■ Work order:
Your answer is the lines below, exactly, from the one that contains "low bits. -/" through the one that contains "def rec1 : Foreign", both included.
■ ■ ■ ■
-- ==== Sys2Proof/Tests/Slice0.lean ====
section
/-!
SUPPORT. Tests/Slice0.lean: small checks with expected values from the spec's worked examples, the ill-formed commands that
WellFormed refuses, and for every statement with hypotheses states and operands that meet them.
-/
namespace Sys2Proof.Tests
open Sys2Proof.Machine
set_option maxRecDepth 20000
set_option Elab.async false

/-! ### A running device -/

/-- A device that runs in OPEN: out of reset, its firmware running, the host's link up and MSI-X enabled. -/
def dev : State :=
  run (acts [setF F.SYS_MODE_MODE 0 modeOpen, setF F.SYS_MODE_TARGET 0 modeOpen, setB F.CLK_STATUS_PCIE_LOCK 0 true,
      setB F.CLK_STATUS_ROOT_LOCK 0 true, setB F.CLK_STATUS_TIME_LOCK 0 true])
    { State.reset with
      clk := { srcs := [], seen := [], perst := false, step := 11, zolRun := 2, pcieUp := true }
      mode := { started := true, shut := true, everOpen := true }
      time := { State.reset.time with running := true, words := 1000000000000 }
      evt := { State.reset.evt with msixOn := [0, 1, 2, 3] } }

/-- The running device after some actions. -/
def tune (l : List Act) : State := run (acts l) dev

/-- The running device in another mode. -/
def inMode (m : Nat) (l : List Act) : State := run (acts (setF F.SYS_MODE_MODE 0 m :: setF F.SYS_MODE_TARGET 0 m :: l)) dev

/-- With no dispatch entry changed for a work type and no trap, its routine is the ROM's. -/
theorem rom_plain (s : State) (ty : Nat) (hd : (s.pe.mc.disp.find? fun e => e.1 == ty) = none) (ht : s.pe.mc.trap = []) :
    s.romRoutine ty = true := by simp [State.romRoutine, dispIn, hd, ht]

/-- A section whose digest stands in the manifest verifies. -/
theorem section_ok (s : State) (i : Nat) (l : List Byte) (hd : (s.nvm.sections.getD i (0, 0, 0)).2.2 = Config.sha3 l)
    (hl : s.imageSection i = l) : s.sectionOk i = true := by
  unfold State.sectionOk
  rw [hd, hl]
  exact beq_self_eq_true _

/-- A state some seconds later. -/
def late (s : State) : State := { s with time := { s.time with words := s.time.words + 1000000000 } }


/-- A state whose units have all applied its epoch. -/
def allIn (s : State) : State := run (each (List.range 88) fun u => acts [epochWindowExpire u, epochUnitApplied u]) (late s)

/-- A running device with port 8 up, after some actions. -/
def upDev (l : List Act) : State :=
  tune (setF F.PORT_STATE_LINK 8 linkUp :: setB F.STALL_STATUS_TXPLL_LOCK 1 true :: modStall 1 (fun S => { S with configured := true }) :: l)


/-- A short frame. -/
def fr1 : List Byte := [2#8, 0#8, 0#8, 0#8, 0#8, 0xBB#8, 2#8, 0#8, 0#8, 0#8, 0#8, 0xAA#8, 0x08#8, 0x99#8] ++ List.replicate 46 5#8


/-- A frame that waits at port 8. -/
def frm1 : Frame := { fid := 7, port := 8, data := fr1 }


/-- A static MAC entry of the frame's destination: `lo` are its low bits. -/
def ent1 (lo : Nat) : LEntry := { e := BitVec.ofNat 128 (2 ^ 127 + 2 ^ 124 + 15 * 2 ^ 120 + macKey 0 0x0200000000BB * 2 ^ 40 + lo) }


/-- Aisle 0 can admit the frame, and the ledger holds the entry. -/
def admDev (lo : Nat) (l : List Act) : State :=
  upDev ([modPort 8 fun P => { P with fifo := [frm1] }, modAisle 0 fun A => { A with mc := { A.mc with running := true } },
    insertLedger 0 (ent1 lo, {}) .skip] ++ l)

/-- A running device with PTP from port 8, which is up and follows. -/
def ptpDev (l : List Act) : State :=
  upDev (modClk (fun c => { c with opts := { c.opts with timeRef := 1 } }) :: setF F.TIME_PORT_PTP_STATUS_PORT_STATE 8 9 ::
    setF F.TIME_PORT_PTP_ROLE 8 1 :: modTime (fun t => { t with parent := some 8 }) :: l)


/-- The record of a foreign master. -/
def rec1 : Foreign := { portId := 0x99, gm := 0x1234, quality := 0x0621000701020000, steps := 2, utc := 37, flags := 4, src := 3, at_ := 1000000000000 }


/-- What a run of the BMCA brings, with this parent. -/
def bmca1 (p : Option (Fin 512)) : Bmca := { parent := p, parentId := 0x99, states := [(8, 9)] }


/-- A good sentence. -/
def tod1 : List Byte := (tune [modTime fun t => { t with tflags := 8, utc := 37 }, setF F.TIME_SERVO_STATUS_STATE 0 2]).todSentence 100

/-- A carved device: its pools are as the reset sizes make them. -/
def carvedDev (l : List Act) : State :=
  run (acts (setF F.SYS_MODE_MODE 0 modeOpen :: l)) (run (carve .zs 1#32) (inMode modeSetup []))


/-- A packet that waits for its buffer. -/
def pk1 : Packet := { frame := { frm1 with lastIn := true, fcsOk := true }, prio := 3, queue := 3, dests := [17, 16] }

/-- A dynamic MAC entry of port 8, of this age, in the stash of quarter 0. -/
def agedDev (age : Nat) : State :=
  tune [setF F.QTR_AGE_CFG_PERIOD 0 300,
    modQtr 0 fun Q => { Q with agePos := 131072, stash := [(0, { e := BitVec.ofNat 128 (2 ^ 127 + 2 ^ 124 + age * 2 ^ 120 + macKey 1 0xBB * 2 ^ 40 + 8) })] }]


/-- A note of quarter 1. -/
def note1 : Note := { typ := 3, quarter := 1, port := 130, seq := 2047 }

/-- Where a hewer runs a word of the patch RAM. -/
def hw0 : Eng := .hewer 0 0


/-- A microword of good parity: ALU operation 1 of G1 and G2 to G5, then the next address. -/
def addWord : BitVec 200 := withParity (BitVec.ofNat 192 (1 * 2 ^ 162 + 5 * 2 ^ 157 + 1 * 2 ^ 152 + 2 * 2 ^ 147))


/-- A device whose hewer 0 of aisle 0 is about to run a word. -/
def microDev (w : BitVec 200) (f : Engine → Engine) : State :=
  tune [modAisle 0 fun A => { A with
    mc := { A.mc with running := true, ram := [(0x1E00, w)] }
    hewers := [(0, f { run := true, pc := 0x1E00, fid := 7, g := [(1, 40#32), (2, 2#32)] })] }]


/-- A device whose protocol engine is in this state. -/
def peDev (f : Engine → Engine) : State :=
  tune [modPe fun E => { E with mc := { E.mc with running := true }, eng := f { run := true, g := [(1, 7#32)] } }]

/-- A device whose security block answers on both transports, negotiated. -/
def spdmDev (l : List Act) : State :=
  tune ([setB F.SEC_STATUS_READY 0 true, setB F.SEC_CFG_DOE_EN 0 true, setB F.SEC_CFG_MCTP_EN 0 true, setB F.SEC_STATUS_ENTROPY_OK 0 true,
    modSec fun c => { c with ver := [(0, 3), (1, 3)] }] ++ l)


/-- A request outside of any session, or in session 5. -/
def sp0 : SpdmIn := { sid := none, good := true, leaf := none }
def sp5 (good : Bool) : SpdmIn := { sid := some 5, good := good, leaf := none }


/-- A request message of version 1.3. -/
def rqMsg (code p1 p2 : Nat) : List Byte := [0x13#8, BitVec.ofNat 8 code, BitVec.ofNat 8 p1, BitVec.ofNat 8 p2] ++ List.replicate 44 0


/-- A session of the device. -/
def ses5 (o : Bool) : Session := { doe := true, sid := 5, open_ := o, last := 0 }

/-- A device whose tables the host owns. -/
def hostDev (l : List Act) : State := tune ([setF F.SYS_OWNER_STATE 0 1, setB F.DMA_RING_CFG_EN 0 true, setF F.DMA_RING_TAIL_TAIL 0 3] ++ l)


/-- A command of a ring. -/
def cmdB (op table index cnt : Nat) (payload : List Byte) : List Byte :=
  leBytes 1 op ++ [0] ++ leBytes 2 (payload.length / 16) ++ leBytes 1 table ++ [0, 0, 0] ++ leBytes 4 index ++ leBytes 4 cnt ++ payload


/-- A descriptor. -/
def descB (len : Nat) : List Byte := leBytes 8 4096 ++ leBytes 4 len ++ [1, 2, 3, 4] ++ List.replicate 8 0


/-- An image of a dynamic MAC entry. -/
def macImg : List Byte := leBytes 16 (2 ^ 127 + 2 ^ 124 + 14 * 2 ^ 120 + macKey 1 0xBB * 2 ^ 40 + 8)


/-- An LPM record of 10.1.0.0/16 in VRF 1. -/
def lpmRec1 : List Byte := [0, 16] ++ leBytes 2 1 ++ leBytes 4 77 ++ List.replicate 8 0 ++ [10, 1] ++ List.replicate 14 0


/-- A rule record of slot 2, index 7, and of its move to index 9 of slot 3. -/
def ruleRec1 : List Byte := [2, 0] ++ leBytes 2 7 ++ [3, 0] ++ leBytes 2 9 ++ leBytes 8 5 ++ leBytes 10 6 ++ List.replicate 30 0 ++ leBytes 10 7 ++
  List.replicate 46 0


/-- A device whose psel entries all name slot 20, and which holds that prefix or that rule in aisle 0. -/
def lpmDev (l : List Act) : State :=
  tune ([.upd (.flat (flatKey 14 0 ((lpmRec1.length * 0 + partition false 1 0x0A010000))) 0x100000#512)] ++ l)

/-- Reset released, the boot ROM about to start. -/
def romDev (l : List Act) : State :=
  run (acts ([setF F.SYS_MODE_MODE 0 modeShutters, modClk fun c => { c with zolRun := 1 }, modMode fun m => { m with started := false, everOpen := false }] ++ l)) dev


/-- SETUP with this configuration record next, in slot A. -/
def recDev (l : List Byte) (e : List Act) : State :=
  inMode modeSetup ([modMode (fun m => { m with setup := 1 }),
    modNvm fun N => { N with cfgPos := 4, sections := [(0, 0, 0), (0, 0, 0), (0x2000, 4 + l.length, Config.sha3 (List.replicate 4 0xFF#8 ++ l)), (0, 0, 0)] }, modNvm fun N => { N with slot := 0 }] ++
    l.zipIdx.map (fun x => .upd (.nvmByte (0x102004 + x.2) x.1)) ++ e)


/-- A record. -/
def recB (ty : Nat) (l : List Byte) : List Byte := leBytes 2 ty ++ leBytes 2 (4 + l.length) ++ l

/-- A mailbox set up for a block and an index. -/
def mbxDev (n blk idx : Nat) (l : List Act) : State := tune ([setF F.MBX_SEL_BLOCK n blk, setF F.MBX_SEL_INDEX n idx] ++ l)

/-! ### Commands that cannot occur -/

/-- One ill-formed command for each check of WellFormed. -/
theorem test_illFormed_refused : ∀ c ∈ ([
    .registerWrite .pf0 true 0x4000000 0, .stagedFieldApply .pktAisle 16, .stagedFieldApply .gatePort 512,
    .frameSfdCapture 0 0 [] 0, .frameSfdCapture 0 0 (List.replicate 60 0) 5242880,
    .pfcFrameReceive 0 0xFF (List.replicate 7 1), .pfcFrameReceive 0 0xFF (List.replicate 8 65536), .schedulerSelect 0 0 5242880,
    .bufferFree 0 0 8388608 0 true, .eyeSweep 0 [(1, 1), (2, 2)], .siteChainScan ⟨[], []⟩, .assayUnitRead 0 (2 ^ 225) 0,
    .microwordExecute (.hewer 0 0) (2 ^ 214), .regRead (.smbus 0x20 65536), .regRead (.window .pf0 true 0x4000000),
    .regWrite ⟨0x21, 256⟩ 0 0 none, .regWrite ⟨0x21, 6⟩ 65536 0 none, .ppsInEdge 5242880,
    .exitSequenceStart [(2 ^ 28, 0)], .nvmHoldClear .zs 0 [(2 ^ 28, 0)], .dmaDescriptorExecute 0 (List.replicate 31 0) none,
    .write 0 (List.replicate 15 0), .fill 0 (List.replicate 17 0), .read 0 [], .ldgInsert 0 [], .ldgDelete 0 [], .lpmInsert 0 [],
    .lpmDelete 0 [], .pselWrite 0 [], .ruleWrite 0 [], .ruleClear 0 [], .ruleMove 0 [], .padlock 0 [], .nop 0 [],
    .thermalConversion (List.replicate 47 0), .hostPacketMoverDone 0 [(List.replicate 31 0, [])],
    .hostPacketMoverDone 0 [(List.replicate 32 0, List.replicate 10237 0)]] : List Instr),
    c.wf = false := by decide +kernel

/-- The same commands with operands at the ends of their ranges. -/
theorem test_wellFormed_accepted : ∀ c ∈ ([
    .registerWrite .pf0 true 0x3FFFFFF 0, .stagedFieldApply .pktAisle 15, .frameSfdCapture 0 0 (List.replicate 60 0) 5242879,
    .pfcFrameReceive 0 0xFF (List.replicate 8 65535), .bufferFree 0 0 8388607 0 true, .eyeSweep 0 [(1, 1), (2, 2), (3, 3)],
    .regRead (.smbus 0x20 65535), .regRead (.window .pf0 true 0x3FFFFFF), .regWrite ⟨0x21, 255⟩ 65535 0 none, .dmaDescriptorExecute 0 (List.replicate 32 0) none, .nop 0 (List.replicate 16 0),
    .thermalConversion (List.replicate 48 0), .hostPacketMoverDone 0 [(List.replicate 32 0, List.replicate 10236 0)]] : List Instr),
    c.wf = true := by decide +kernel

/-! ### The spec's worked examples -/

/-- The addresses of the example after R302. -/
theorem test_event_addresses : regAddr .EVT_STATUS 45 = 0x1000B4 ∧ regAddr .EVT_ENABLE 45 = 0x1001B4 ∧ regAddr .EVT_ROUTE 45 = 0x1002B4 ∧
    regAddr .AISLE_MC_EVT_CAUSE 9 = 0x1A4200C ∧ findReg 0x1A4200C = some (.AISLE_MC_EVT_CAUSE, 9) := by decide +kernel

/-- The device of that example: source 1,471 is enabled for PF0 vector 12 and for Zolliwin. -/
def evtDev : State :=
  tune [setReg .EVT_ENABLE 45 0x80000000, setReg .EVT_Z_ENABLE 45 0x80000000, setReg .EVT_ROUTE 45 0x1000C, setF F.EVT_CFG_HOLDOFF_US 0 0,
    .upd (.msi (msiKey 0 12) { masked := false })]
■ ■ ■ ■
■ Exercise response:
/-- A static MAC entry of the frame's destination: `lo` are its low bits. -/
def ent1 (lo : Nat) : LEntry := { e := BitVec.ofNat 128 (2 ^ 127 + 2 ^ 124 + 15 * 2 ^ 120 + macKey 0 0x0200000000BB * 2 ^ 40 + lo) }


/-- Aisle 0 can admit the frame, and the ledger holds the entry. -/
def admDev (lo : Nat) (l : List Act) : State :=
  upDev ([modPort 8 fun P => { P with fifo := [frm1] }, modAisle 0 fun A => { A with mc := { A.mc with running := true } },
    insertLedger 0 (ent1 lo, {}) .skip] ++ l)

/-- A running device with PTP from port 8, which is up and follows. -/
def ptpDev (l : List Act) : State :=
  upDev (modClk (fun c => { c with opts := { c.opts with timeRef := 1 } }) :: setF F.TIME_PORT_PTP_STATUS_PORT_STATE 8 9 ::
    setF F.TIME_PORT_PTP_ROLE 8 1 :: modTime (fun t => { t with parent := some 8 }) :: l)


/-- The record of a foreign master. -/
def rec1 : Foreign := { portId := 0x99, gm := 0x1234, quality := 0x0621000701020000, steps := 2, utc := 37, flags := 4, src := 3, at_ := 1000000000000 }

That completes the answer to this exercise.